(Beginning of Excerpted data)

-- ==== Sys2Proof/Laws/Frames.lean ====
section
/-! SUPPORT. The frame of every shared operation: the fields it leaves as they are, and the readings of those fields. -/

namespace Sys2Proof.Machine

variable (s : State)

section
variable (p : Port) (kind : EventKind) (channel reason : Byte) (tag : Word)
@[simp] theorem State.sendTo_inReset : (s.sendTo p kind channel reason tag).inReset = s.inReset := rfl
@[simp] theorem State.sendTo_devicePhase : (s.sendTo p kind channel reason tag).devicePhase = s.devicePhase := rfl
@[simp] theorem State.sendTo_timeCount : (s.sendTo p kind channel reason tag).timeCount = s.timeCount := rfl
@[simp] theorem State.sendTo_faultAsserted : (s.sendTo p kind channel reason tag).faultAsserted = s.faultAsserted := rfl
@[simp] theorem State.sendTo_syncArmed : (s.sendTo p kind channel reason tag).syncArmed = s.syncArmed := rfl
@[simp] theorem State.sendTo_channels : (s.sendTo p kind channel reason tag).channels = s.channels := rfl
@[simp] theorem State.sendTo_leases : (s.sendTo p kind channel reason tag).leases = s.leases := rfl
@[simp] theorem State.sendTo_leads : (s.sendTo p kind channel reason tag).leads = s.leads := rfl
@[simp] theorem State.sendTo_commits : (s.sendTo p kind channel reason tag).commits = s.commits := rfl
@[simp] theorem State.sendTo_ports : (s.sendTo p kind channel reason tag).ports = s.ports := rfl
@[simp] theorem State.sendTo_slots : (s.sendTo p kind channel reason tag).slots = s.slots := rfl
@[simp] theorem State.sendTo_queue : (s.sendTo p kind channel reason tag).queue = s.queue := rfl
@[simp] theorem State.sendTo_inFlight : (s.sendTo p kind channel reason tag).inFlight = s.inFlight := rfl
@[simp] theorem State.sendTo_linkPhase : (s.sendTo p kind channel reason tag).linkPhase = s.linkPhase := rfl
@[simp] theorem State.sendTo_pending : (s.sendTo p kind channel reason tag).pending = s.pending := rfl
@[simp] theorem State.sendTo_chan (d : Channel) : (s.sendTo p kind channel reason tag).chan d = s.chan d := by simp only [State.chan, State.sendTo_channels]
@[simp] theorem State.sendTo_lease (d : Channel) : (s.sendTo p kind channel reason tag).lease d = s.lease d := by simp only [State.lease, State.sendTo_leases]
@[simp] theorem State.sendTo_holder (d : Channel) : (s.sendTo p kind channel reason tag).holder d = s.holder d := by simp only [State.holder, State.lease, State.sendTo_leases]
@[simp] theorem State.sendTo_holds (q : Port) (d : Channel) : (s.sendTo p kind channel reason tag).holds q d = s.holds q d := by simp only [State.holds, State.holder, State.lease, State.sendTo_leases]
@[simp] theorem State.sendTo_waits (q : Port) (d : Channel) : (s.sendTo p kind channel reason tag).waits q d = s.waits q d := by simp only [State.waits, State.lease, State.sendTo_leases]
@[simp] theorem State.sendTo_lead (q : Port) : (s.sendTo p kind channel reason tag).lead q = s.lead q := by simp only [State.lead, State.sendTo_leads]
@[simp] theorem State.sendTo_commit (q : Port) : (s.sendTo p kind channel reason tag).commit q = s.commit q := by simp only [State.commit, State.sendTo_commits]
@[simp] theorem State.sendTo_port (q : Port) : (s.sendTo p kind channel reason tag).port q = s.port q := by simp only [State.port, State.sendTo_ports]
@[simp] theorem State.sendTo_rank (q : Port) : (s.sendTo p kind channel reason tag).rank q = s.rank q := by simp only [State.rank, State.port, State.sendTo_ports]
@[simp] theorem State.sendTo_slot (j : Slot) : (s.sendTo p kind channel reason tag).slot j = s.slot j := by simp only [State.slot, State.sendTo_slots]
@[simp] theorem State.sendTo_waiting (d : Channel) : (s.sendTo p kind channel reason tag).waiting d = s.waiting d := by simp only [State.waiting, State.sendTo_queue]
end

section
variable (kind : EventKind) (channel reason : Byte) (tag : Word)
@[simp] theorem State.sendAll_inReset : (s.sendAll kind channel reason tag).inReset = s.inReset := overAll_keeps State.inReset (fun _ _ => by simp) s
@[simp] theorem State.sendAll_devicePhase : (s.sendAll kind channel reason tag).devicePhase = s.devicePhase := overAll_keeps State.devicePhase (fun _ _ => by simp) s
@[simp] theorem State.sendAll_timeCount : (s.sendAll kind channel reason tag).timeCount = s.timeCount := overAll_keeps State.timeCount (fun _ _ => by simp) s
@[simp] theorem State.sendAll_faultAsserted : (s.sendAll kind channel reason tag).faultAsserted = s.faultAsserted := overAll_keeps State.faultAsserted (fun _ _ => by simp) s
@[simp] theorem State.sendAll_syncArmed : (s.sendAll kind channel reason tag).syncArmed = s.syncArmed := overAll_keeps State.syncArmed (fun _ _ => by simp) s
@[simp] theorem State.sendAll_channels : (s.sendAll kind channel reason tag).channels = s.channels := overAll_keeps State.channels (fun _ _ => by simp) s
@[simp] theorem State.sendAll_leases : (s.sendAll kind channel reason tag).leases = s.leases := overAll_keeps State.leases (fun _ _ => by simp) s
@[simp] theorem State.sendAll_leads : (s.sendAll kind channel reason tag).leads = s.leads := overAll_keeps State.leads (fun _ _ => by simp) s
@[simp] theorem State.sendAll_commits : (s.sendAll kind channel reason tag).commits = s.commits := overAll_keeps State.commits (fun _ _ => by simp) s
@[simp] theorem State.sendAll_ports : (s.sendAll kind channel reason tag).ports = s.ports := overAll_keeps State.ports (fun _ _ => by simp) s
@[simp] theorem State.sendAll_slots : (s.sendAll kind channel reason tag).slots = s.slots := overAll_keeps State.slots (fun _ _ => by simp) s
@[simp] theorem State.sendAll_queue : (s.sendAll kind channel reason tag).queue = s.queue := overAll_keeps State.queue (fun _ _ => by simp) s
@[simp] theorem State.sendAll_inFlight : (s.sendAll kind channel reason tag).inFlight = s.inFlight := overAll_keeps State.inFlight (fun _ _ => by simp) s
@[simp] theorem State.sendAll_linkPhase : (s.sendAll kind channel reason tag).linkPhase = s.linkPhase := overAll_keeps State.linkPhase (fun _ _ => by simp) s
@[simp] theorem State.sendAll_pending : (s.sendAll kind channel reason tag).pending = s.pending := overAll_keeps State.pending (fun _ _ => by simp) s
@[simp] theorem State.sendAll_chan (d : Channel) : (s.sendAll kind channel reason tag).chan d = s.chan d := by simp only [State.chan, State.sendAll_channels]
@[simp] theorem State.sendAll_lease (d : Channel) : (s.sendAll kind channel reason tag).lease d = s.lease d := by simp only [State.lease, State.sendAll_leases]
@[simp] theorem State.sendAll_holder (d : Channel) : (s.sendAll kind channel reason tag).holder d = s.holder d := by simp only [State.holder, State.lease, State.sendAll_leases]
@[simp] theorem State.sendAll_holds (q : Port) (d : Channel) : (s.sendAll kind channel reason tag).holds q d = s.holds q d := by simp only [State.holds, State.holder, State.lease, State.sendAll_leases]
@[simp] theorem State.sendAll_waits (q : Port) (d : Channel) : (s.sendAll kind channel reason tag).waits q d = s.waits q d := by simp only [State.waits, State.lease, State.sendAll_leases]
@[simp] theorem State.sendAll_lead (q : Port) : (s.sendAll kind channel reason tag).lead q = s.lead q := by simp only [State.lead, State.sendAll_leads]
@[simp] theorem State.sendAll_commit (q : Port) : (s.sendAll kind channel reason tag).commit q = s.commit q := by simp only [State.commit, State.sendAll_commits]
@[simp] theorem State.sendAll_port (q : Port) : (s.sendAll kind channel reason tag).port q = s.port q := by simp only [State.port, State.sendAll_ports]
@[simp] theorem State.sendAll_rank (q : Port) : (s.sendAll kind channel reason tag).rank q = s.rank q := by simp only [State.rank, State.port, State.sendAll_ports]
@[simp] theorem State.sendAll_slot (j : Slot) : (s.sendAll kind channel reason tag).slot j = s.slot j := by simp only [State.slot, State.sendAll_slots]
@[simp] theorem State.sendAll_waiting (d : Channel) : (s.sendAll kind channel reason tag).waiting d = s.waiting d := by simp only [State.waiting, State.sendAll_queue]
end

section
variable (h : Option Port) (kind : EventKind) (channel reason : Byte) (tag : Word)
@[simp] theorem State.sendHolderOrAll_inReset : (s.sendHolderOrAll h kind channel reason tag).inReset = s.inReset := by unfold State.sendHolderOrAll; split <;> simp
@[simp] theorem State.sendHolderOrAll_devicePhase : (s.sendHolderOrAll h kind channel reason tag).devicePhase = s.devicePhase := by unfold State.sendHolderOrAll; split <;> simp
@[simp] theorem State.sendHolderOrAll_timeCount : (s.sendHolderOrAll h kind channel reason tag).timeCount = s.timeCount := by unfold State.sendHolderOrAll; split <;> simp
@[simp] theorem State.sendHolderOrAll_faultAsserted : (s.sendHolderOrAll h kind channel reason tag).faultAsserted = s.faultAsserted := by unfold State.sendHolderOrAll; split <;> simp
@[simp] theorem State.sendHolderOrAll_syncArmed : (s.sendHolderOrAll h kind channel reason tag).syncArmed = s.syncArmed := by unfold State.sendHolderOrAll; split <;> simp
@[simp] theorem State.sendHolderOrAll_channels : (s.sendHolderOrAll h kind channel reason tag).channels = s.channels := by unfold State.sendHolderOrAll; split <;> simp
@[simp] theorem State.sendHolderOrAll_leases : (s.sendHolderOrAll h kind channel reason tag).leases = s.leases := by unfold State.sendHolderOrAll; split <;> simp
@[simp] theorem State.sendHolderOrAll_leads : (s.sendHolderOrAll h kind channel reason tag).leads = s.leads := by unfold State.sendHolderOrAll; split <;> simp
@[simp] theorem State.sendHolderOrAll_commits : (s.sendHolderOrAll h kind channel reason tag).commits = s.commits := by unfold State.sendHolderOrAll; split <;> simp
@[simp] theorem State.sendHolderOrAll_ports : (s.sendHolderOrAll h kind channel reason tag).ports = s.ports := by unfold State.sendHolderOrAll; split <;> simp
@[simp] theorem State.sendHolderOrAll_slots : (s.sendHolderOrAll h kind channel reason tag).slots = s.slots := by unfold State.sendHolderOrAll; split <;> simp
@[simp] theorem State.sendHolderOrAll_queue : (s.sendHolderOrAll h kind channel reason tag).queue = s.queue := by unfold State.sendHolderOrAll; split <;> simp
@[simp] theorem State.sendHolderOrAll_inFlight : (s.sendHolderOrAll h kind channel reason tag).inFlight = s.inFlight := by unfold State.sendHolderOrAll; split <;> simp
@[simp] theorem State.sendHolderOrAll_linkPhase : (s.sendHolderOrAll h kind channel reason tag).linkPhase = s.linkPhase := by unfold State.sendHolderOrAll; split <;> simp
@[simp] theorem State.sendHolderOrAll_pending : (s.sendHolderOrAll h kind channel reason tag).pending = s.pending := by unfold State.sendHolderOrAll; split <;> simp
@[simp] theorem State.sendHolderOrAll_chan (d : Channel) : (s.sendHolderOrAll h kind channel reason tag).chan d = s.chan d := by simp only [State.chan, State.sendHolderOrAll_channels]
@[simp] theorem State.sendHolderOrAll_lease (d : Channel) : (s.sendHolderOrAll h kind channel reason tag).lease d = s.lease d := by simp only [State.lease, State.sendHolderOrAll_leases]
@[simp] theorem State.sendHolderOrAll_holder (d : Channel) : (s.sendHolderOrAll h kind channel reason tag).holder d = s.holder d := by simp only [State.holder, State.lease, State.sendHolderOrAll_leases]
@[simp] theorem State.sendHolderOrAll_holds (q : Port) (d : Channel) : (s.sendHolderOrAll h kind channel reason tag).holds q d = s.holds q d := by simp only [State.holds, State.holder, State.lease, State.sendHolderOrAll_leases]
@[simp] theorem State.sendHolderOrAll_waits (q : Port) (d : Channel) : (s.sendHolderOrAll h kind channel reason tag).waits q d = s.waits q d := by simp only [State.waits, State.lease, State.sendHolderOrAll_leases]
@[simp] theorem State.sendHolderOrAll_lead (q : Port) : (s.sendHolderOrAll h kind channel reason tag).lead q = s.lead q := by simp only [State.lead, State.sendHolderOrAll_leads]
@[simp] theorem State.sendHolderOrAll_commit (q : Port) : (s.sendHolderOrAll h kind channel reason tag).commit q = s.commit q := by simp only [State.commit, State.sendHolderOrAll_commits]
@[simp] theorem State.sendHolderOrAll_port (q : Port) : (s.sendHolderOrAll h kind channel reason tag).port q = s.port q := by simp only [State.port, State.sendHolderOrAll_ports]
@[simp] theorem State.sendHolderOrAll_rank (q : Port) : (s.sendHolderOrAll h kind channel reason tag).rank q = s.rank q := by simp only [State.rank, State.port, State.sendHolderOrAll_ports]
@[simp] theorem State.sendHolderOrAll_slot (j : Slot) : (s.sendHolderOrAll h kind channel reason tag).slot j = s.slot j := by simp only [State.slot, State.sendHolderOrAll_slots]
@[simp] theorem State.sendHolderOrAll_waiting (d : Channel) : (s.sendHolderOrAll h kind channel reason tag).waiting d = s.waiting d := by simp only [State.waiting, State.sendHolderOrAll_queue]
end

(End of Excerpted data)

In the entries above, restate word for word the lines between the one holding "s.timeCount := rfl" and the one holding "s.linkPhase := rfl", inclusive, and nothing besides.

- _Exercise result_
@[simp] theorem State.sendTo_timeCount : (s.sendTo p kind channel reason tag).timeCount = s.timeCount := rfl
@[simp] theorem State.sendTo_faultAsserted : (s.sendTo p kind channel reason tag).faultAsserted = s.faultAsserted := rfl
@[simp] theorem State.sendTo_syncArmed : (s.sendTo p kind channel reason tag).syncArmed = s.syncArmed := rfl
@[simp] theorem State.sendTo_channels : (s.sendTo p kind channel reason tag).channels = s.channels := rfl
@[simp] theorem State.sendTo_leases : (s.sendTo p kind channel reason tag).leases = s.leases := rfl
@[simp] theorem State.sendTo_leads : (s.sendTo p kind channel reason tag).leads = s.leads := rfl
@[simp] theorem State.sendTo_commits : (s.sendTo p kind channel reason tag).commits = s.commits := rfl
@[simp] theorem State.sendTo_ports : (s.sendTo p kind channel reason tag).ports = s.ports := rfl
@[simp] theorem State.sendTo_slots : (s.sendTo p kind channel reason tag).slots = s.slots := rfl
@[simp] theorem State.sendTo_queue : (s.sendTo p kind channel reason tag).queue = s.queue := rfl
@[simp] theorem State.sendTo_inFlight : (s.sendTo p kind channel reason tag).inFlight = s.inFlight := rfl
@[simp] theorem State.sendTo_linkPhase : (s.sendTo p kind channel reason tag).linkPhase = s.linkPhase := rfl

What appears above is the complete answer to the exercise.